EXERCISE
Below are records; copy every line in them that holds the word "releaseReset".

☆ ☆ ☆ ☆

-- ==== Sys2Proof/Certificates/Slice0/Obligations.lean ====
section
/-! DEFINITION. The statements for the provers, from the numbered rules of spec/. Each holds for every
state unless it names a premise. The frame predicates (OnlyPc, OnlyB, …) say what an instruction leaves
unchanged; they and OnlyWord stand in Sys2Proof/Safety.lean. -/

open Sys2Proof Sys2Proof.Machine

/-! ## Reset -/

/-- R38: what every piece of state is after reset. The two memories are unspecified there: nothing is
listed. -/
def Obligations.ResetStateValues : Prop := HasResetValues State.reset

/-- R165, R170: asserting reset abandons the run with no stop recorded and no observation; while it is
asserted nothing but the host's own side moves and no read is answered; its release puts every piece of state at
its reset value, Idle. R165 says only that the run is abandoned and no access is answered: that registers, flags, CTRL and
STATUS (BUSY too) keep their values from the assertion to the release is the model's choice (log 3), and so
is that the event list goes on and draws are not repeated (log 2, log 1). -/
def Obligations.ResetAbandonsAndRestores : Prop :=
  (∀ s rest, s.pending = .assertReset :: rest →
    step s = .next { s with pending := rest, rst := true }) ∧
  (∀ s rest n, s.pending = .assertReset :: rest → s.status.busy = true → State.runEnd n s = none) ∧
  (∀ s e rest, s.rst = true → s.pending = e :: rest → e ≠ .releaseReset →
    ∃ t, step s = .next t ∧ KeepsProgramState s t ∧ KeepsControl s t ∧ t.rst = true
      ∧ t.pending = rest ∧ t.draws = s.draws ∧ ∀ o, e = .read o → t.answer = none) ∧
  (∀ s, s.rst = true → s.pending = [] → step s = .next s) ∧
  (∀ s rest, s.rst = true → s.pending = .releaseReset :: rest →
    ∃ t, step s = .next t ∧ HasResetValues t ∧ t.status.busy = false ∧ t.rst = false
      ∧ t.pending = rest ∧ t.draws = s.draws)

/-! ## Encoding -/

/-- R65, R66: decoding the word of a well-formed instruction gives that instruction, every operand at
every value. -/
def Obligations.EncodeThenDecodeGivesInstruction : Prop :=
  ∀ i : Instr, i.wellFormed = true → decode (encode i) = .instr i

/-- R66: a word that decodes to an instruction is the word of that instruction, and the instruction is
well-formed: no two words are one instruction. -/
def Obligations.DecodeThenEncodeGivesWord : Prop :=
  ∀ (w : Word) (i : Instr), decode w = .instr i → encode i = w ∧ i.wellFormed = true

☆ ☆ ☆ ☆

RESPONSE BELOW
  (∀ s e rest, s.rst = true → s.pending = e :: rest → e ≠ .releaseReset →
  (∀ s rest, s.rst = true → s.pending = .releaseReset :: rest →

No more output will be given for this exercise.